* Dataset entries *
/-- A segment of a lawful store covers some of a range exactly where they share a position (R110). -/
theorem covers_iff_shares {x : Segment} (hpos : 0 < length) (hx : ∀ l ∈ x.live, 0 < l.length) :
    x.covers base length = true ↔
      ∃ l ∈ x.live, ∃ a, base ≤ a ∧ a < base + length ∧ l.base ≤ a ∧ a < l.base + l.length := by
  unfold Segment.covers
  cases hlive : x.live with
  | none => simp
  | some l =>
    have hlen := hx l hlive
    simp only [Option.mem_some_iff, exists_eq_left', Bool.and_eq_true, decide_eq_true_eq]
    constructor
    · rintro ⟨hbefore, hbehind⟩
      exact ⟨max base l.base, by omega⟩
    · rintro ⟨a, ha⟩
      omega

/-- The segments of a lawful store have bytes (R108). -/
theorem ImageStore.Geometry.length_pos {m : ImageStore} (h : m.Geometry) (j : Fin 16) : ∀ l ∈ m.segments[j].live, 0 < l.length := by
  intro l hl
  obtain ⟨-, -, -, hlen, -⟩ := rangeFits_iff.mp (h.1 j l hl).1
  omega

/-- The segment loading afresh over a range (R112). -/
def State.loaded (s : State) (g : Fin 16) (base length : Nat) : Answer :=
  { result := .done, payload := []
    after := s.setImage (s.image.setLive g (some { state := .loading, base := base, length := length, cursor := 0 })) }

/-- sload of a segment, from the numbers that its payload spells: first the range is checked, then the segment's state (R111). -/
theorem sloadBody_segment (g : Fin 16) (hb : base < 65536) (hn : length < 65536) (s : State) :
    sloadBody (indexByte g :: (le 2 base ++ le 2 length)) s =
      if rangeFits base length = true then
        match s.image.segments[g].live with
        | some l =>
          if l.state = .loading then s.answers .wrongState [l.state.code]
          else if l.base = base ∧ l.length = length then s.loaded g base length
          else s.answers .geometry (geometryShown g s.image.segments[g])
        | none =>
          match lowest (fun x => x.covers base length) s.image.segments with
          | some j => s.answers .geometry (geometryShown j s.image.segments[j])
          | none => s.loaded g base length
      else s.answers .invalid [] := by
  simp only [sloadBody, le, List.cons_append, List.nil_append, indexOf_segment, fromLE_le_two hb, fromLE_le_two hn]
  cases rangeFits base length <;> rfl

variable (hb : base < 65536) (hn : length < 65536)

theorem sloadBody_outside {a : Byte} (ha : 16 ≤ a.toNat) (base length : Nat) (s : State) :
    sloadBody (a :: (le 2 base ++ le 2 length)) s = s.answers .invalid [] := by
  simp only [sloadBody, le, List.cons_append, List.nil_append, indexOf_eq_none.mpr ha]

include hb hn

theorem sloadBody_unfit (hf : ¬ rangeFits base length = true) :
    sloadBody (indexByte g :: (le 2 base ++ le 2 length)) s = s.answers .invalid [] := by
  rw [sloadBody_segment g hb hn, if_neg hf]

variable (hf : rangeFits base length = true)

include hf

theorem sloadBody_empty (hl : s.image.segments[g].live = none) (hfree : ∀ j : Fin 16, s.image.segments[j].covers base length = false) :
    sloadBody (indexByte g :: (le 2 base ++ le 2 length)) s = s.loaded g base length := by
  rw [sloadBody_segment g hb hn, if_pos hf]
  simp only [hl, lowest_eq_none (p := fun x : Segment => x.covers base length).mpr hfree]

theorem sloadBody_overlap (hl : s.image.segments[g].live = none) {j : Fin 16} (hj : s.image.segments[j].live = some l)
    (hcovers : s.image.segments[j].covers base length = true)
    (hfirst : ∀ i : Fin 16, i < j → s.image.segments[i].covers base length = false) :
    sloadBody (indexByte g :: (le 2 base ++ le 2 length)) s =
      s.answers .geometry (indexByte j :: (le 2 l.base ++ le 2 l.length)) := by
  rw [sloadBody_segment g hb hn, if_pos hf]
  simp only [hl, lowest_eq_some (p := fun x : Segment => x.covers base length).mpr ⟨hcovers, hfirst⟩, geometryShown, hj]

variable (hl : s.image.segments[g].live = some l)

include hl

theorem sloadBody_loading (hs : l.state = .loading) :
    sloadBody (indexByte g :: (le 2 base ++ le 2 length)) s = s.answers .wrongState [0x01] := by
  rw [sloadBody_segment g hb hn, if_pos hf]
  simp only [hl, hs, if_true]
  rfl

theorem sloadBody_reload (hs : l.state ≠ .loading) (hsame : l.base = base ∧ l.length = length) :
    sloadBody (indexByte g :: (le 2 base ++ le 2 length)) s = s.loaded g base length := by
  rw [sloadBody_segment g hb hn, if_pos hf]
  simp only [hl, if_neg hs, if_pos hsame]

theorem sloadBody_other (hs : l.state ≠ .loading) (hother : ¬ (l.base = base ∧ l.length = length)) :
    sloadBody (indexByte g :: (le 2 base ++ le 2 length)) s =
      s.answers .geometry (indexByte g :: (le 2 l.base ++ le 2 l.length)) := by
  rw [sloadBody_segment g hb hn, if_pos hf]
  simp only [hl, if_neg hs, if_neg hother, geometryShown]

end sload

/-- Settles O34: the checks of R111 in their order, an overlap being a shared position of the store. -/
theorem sloadBeginsLoading : Obligations.SloadBeginsLoading := by
  intro q g base length s ha hgeo hb hn p inRange meets refused begun
  have hcovers : inRange → ∀ j : Fin 16, s.image.segments[j].covers base length = true ↔ meets j := fun hr j =>
    covers_iff_shares (by omega) (hgeo.length_pos j)
  have hclear : inRange → ∀ j : Fin 16, ¬ meets j → s.image.segments[j].covers base length = false := fun hr j hj =>
    Bool.eq_false_of_not_eq_true (mt (hcovers hr j).mp hj)
  let z := s.setPort (handling s.port 9)
  have hrefused : ∀ {r d}, sloadBody p z = z.answers r d → exec (.sload q p) s = refused r d := immediate_answers ha 9 .sload q
  have hbegun : sloadBody p z = z.loaded g base length → exec (.sload q p) s = begun := immediate_image ha 9 .sload q
  refine ⟨fun hr hl hfree => ?_, fun hr hl j l hj hfirst hlj => ?_, fun hr l hl hs hbase hlen => ?_, fun hr l hl hs hother => ?_,
    fun hr l hl hs => ?_, fun hr => ?_, fun a hout => ?_⟩
  · exact hbegun (sloadBody_empty hb hn (rangeFits_iff.mpr hr) hl fun j => hclear hr j (hfree j))
  · exact hrefused (sloadBody_overlap (s := z) hb hn (rangeFits_iff.mpr hr) hl hlj ((hcovers hr j).mpr hj)
      fun i hi => hclear hr i (hfirst i hi))
  · exact hbegun (sloadBody_reload hb hn (rangeFits_iff.mpr hr) hl hs ⟨hbase, hlen⟩)
  · exact hrefused (sloadBody_other hb hn (rangeFits_iff.mpr hr) hl hs hother)
  · exact hrefused (sloadBody_loading hb hn (rangeFits_iff.mpr hr) hl hs)
  · exact hrefused (sloadBody_unfit hb hn (mt rangeFits_iff.mp hr))
  · exact immediate_answers ha 9 .sload q (sloadBody_outside hout base length _)

end Sys2Proof.Machine
end

section
/-! Bytes written at the load cursor: what sdata answers, outcome by outcome, and the statement about it (R113). -/

namespace Sys2Proof.Machine

open Claims

section sdata

variable {s : State} {g : Fin 16} {offset : Nat} {data : List Byte} {l : Live}

theorem stateCode_none {x : Segment} (h : x.live = none) : x.stateCode = 0x00 := by
  simp only [Segment.stateCode, h]

theorem stateCode_some {x : Segment} (h : x.live = some l) : x.stateCode = l.state.code := by
  simp only [Segment.stateCode, h]

/-- The offset and the data that R113 allows. -/
def DataFits (offset : Nat) (data : List Byte) : Prop := offset ≤ 16383 ∧ 1 ≤ data.length ∧ data.length ≤ 128

theorem not_dataFits_iff : ¬ DataFits offset data ↔ 16383 < offset ∨ data = [] ∨ 128 < data.length := by
  rw [DataFits, ← List.length_eq_zero_iff]
  omega

theorem sdataBody_outside {a : Byte} (ha : 16 ≤ a.toNat) (offset : Nat) (data : List Byte) (s : State) :
    sdataBody (a :: (le 2 offset ++ data)) s = s.answers .invalid [] := by
  simp only [sdataBody, le, List.cons_append, List.nil_append, indexOf_eq_none.mpr ha]
  split <;> rfl

theorem sdataBody_unfit (g : Fin 16) (ho : offset < 65536) (hf : ¬ DataFits offset data) (s : State) :
    sdataBody (indexByte g :: (le 2 offset ++ data)) s = s.answers .invalid [] := by
  simp only [sdataBody, le, List.cons_append, List.nil_append, indexOf_segment, fromLE_le_two ho]
  obtain hlate | hlen := not_dataFits_iff.mp hf
  · rw [if_pos hlate]
    split <;> rfl
  · rw [if_pos hlen]

theorem sdataBody_empty (hf : DataFits offset data) (hl : s.image.segments[g].live = none) :
    sdataBody (indexByte g :: (le 2 offset ++ data)) s = s.answers .wrongState [0x00] := by
  obtain ⟨ho, h1, h128⟩ := hf
  have hdata : ¬ (data = [] ∨ 128 < data.length) := by rw [← List.length_eq_zero_iff]; omega
  simp only [sdataBody, le, List.cons_append, List.nil_append, if_neg hdata, indexOf_segment,
    fromLE_le_two (show offset < 65536 by omega), if_neg (show ¬ 16383 < offset by omega), hl, stateCode_none hl]

/-- The bytes written and the cursor advanced (R113). -/
def State.filled (s : State) (g : Fin 16) (l : Live) (offset : Nat) (data : List Byte) : Answer :=
  { result := .done, payload := le 2 (l.cursor + data.length)
    after := s.setImage
      { s.image.setLive g (some { l with cursor := l.cursor + data.length }) with
        bytes := writeBytes s.image.bytes (l.base + offset) data } }

/-- sdata of a segment that is not EMPTY: its state, the cursor and the length are checked in this order (R113). -/
theorem sdataBody_live (hf : DataFits offset data) (hl : s.image.segments[g].live = some l) :
    sdataBody (indexByte g :: (le 2 offset ++ data)) s =
      if l.state ≠ .loading then s.answers .wrongState [l.state.code]
      else if offset ≠ l.cursor then s.answers .sequence (le 2 l.cursor)
      else if l.length < offset + data.length then s.answers .badLength (le 2 l.cursor)
      else s.filled g l offset data := by
  obtain ⟨ho, h1, h128⟩ := hf
  have hdata : ¬ (data = [] ∨ 128 < data.length) := by rw [← List.length_eq_zero_iff]; omega
  simp only [sdataBody, le, List.cons_append, List.nil_append, if_neg hdata, indexOf_segment,
    fromLE_le_two (show offset < 65536 by omega), if_neg (show ¬ 16383 < offset by omega), hl, stateCode_some hl]
  rfl

end sdata

/-- Bytes written inside a segment of a lawful store: each is read back at its position, and every other position as it was (R107, R113). -/
theorem writeBytes_segment {m : ImageStore} (hgeo : m.Geometry) (hm : Memory.wf m.bytes = true) {g : Fin 16} {l : Live}
    (hl : m.segments[g].live = some l) {offset : Nat} {data : List Byte} (hfit : offset + data.length ≤ l.length) :
    (∀ i : Fin data.length, byteAt (writeBytes m.bytes (l.base + offset) data) (l.base + offset + i) = data[i]) ∧
    ∀ x, (x < l.base + offset ∨ l.base + offset + data.length ≤ x) →
      byteAt (writeBytes m.bytes (l.base + offset) data) x = byteAt m.bytes x := by
  obtain ⟨-, -, -, -, hend⟩ := rangeFits_iff.mp (hgeo.1 g l hl).1
  have hinside : l.base + offset + data.length ≤ Config.storeSize := by
    have hsize : Config.storeSize = 16384 := rfl
    omega
  refine ⟨fun i => ?_, fun x hx => ?_⟩
  · have hi := i.isLt
    rw [byteAt_writeBytes hm data hinside, if_pos (by omega), Nat.add_sub_cancel_left, List.getD_eq_getElem _ _ hi]
    rfl
  · rw [byteAt_writeBytes hm data hinside, if_neg (by omega)]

* Problem to work on *
The lines needed run from the first line of the data through the line containing "range (R112). -/"; give them again exactly and nothing else.

* Output for this task *
/-- A segment of a lawful store covers some of a range exactly where they share a position (R110). -/
theorem covers_iff_shares {x : Segment} (hpos : 0 < length) (hx : ∀ l ∈ x.live, 0 < l.length) :
    x.covers base length = true ↔
      ∃ l ∈ x.live, ∃ a, base ≤ a ∧ a < base + length ∧ l.base ≤ a ∧ a < l.base + l.length := by
  unfold Segment.covers
  cases hlive : x.live with
  | none => simp
  | some l =>
    have hlen := hx l hlive
    simp only [Option.mem_some_iff, exists_eq_left', Bool.and_eq_true, decide_eq_true_eq]
    constructor
    · rintro ⟨hbefore, hbehind⟩
      exact ⟨max base l.base, by omega⟩
    · rintro ⟨a, ha⟩
      omega

/-- The segments of a lawful store have bytes (R108). -/
theorem ImageStore.Geometry.length_pos {m : ImageStore} (h : m.Geometry) (j : Fin 16) : ∀ l ∈ m.segments[j].live, 0 < l.length := by
  intro l hl
  obtain ⟨-, -, -, hlen, -⟩ := rangeFits_iff.mp (h.1 j l hl).1
  omega

/-- The segment loading afresh over a range (R112). -/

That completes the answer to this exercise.